Written answers (Question to Justice)

I would refer the Deputy to my reply to Parliamentary Question No. 757 of 16 January 2013, which indicated the following:

"The Personal Insolvency Act 2012, was passed by both Houses of the Oireachtas on 19 December, 2012 and signed into law by the President on 26 December, 2012. The Act will be commenced in due course as the necessary preparations for administration of its provisions are finalised. The Act provides for the introduction of three new debt resolution processes, which though requiring approval by the court, are essentially non-judicial in nature:

- The Debt Relief Notice (DRN) will allow for the write-off of qualifying unsecured debt up to €20,000, subject to a three year supervision period.

- The Debt Settlement Arrangement (DSA) provides for the agreed settlement of unsecured debt, with no limit involved, normally over five years.

- The Personal Insolvency Arrangement (PIA) will enable the agreed settlement of secured debt up to €3 million, although this cap may be increased with the consent of all secured creditors, and unsecured debt without limit, normally over six years.

The Act also continues the reform of the Bankruptcy Act 1988, begun in the Civil Law (Miscellaneous Provisions) Act 2011 and will include, critically, the introduction of automatic discharge from bankruptcy, subject to certain conditions, after 3 years in place of the current 12 years.

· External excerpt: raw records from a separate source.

-- ==== Sys2Proof/Machine/Watershed.lean ====
section
/-! DEFINITION. The watershed (10 R288 to R296), the tailings log (R297 to R299, 11 R320) and what an outcome does:
the state that training commands share. -/

namespace Sys2Proof.Machine

/-! ## Configuration -/

/-- The job configuration with every default of Table 12-13. -/
def jcDefault : JobCfg :=
  { detmode := 0, rec_ := 0, exportOn := false, dlb := false, group := 0, stepOnly := false, coreRg := 0, age := 2,
    ctrBase := 0, ctrN := 0, seqCeq := 1, waitLimit := 0, seed := 0#64, testInt := 600, hbmSlice := 50, nrqWait := 1000,
    collTmo := 100, voteTmo := 50, outGrace := 10, mirrorWait := 20, waitTmo := 100, retryMax := 2, ovfMax := 16,
    nRaise := 2000, eInit := 16, ovfMask := 0x03#8, expTgt := 0, targets := [] }

/-- The job's parameters (Tables 10-8 and 12-13). -/
def State.jc (s : State) : JobCfg := s.host.job.getD jcDefault

/-- Cores of the device, by number. -/
def allCores : List Nat := List.range 512

/-! ## Cores (R95) -/

/-- A core starts at its entry bundle with every register zero, no exception recorded (CAUSE of Table 4-15); its arrays and flag words
stay as they are (R49, R93). -/
def Cor.launch (k : Cor) : Cor :=
  { k.zeroed with st := .run, pc := k.entry, waiting := false, waitOn := none, waitOk := false, idleq := false,
                  item := none, tpend := false, testing := false, held := false, async := true, rdy := [], excCause := 0 }

/-- Core `c` starts, unless it is retired (R396). -/
def State.launchCore (s : State) (c : Nat) : State :=
  if (s.core c).retired ∨ (s.core c).retiring then s else s.updCore c fun k => { k.launch with step := s.train.step }

/-- A job launch: every core that is not retired starts, and VFLAGS of every core is cleared (R49, R95). -/
def State.launchAll (s : State) : State :=
  let s := allCores.foldl (fun a k => a.launchCore k) s
  { s with cores := s.cores.map fun (c : Nat × Cor) => (c.1, { c.2 with vflags := 0#8 }) }

/-! ## Readmission of cores, regions and dies (R398) -/

/-- Cores that word 2 of UNIT_READMIT names: a core, the core of a floor home region, or those of a compute die. -/
def readmitCores (w : W32) : List Nat :=
  let die := bitsOf w 29 24
  let sub := bitsOf w 23 22
  let u := bitsOf w 21 12
  if die < 8 ∧ sub = 0 ∧ u < 64 then [64 * die + u]
  else if die < 8 ∧ sub = 0 ∧ u = 64 then from_ (64 * die) 64
  else if die = 8 ∧ u < 128 then [128 * sub + u] else []

/-- A core is retired, or its home region has a retired bank. -/
def State.unitOut (s : State) (c : Nat) : Bool := (s.core c).retired || tget 0#32 s.floor.retbank c != 0#32

/-- The tests of R398 on one core and its region. What they find is a free choice: nothing, a bond group, a bank, the core. -/
def State.testCore (s : State) (c : Nat) : State × Bool :=
  let m := tget 0#32 s.floor.retbank c
  match Config.freeChoice s.free % 4 with
  | 0 => (s.tick, true)
  | 1 => ((s.tick.report (bondRep 2 c 0x06 (Config.freeChoice (s.free + 1) % 336))).tick, false)
  | 2 =>
    match (List.range 32).find? fun b => m.getLsbD b with
    | some b => (s.tick.report (floorRep 2 c 0x08 b), false)
    | none => (s.tick.report (rep 2 (c / 64) 0 (c % 64) 0x21 0), false)
  | _ => (s.tick.report (rep 2 (c / 64) 0 (c % 64) 0x21 0), false)

/-- The cores are tested one at a time, up to the first that fails. -/
def State.testCores (s : State) : List Nat → State × Bool
  | [] => (s, true)
  | c :: cs => if (s.testCore c).2 then (s.testCore c).1.testCores cs else ((s.testCore c).1, false)

/-- A core that passed: RETIRED, the bank bits and UNREP are cleared, and it is IDLE (R396). -/
def State.returnCore (s : State) (c : Nat) : State :=
  ((s.updCore c fun k => { k with retired := false, st := .idle }).updFloor fun f => { f with retbank := tput f.retbank c 0#32 }).updBond c
    fun b => { b with unrep := false }

/-- UNIT_READMIT acts: OK with a READMIT entry where every test passes, else BAD_STATE. -/
def State.actReadmit (s : State) (f : Fetched) : State :=
  let w := Desc.word f.d 2
  let cs := readmitCores w
  let r := s.testCores cs
  let t : State := if r.2 then (cs.foldl State.returnCore r.1).ledg 2 (bitsOf w 29 24) (bitsOf w 23 22) (bitsOf w 21 12) [] else r.1
  t.postOn f.q (rec0 (Desc.word f.d 1) f.q (if r.2 then 0 else 0x104) f.sqhead 0#32 0#32 0#32 0#32 ((Desc.word f.d 0).getLsbD 21))

/-- Readmissions that wait act at the attempt boundary. -/
def State.readmitDue (s : State) : State :=
  if s.train.atRest then s.flt.readmits.foldl State.actReadmit (s.updFlt fun f => { f with readmits := [] }) else s

/-! ## Records of the log (R297, R298) -/

/-- Units of 256 bytes of a record with `n` payload bytes. -/
def recUnits (n : Nat) : Nat := (64 + n + 255) / 256

/-- Table 10-11: the header, STATE OPEN. -/
def recHeader (kind lnode : Nat) (step : W64) (vseq : W32) (e : Int) (clean : Nat) (payload : List Byte) : List Byte :=
  [0x54#8, 0x4C#8, 0x4F#8, 0x47#8, BitVec.ofNat 8 kind, 0#8] ++ natLe lnode 2 ++ natLe step.toNat 8 ++ wordBytes vseq ++
  [BitVec.ofNat 8 (twos e 8), 0#8] ++ natLe clean 2 ++ natLe payload.length 8 ++ treeHash payload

The Deputy will appreciate that we have to see how the new legislation works, for some months at least. It is not for me to speculate as to the future conduct of any of the participants in an insolvency process. However, I am of the view that new personal insolvency laws, including the bankruptcy law reform, should provide a significant incentive for financial institutions to develop and implement realistic agreements to manage or settle debt with their customers. Such agreements should in time become the norm as the most sensible and cost-effective arrangements, particularly where the issue is one of dealing with repayment difficulties for a single major debt, secured or otherwise. These agreements could include measures to address mortgage arrears.

However, let there be no doubt that financial institutions must constructively engage under this legislation in the public interest, the interest of those in financial difficulties and the interest of their own institutions and credibility. If I find within a short period during the operation of this legislation that all or some of the financial institutions are intent on not engaging constructively with the personal insolvency arrangement provisions for whatever reason, I will not be slow to bring proposals to Government to amend the legislation.

The Government has engaged with the financial institutions in the lead-in to the enactment of this legislation. They understand exactly where the Government is coming from, what our concerns are and what they should do in the context of operating the legislation constructively and sensibly, engaging with personal insolvency practitioners and the circumstances of their customers and ensuring appropriate and sensible arrangements are made".

I have nothing further to add to that reply at this point in time other than to inform the Deputy that Part 6 of the Act was commenced on 18 January 2013 and the provisions of Part 1 (other than section 6), Part 2 (other than section 13), sections 25 and 47, sections 126 to 141, Part 5 and Schedules 2 and 3 of the Personal Insolvency Act 2012 came into operation on 1 March 2013.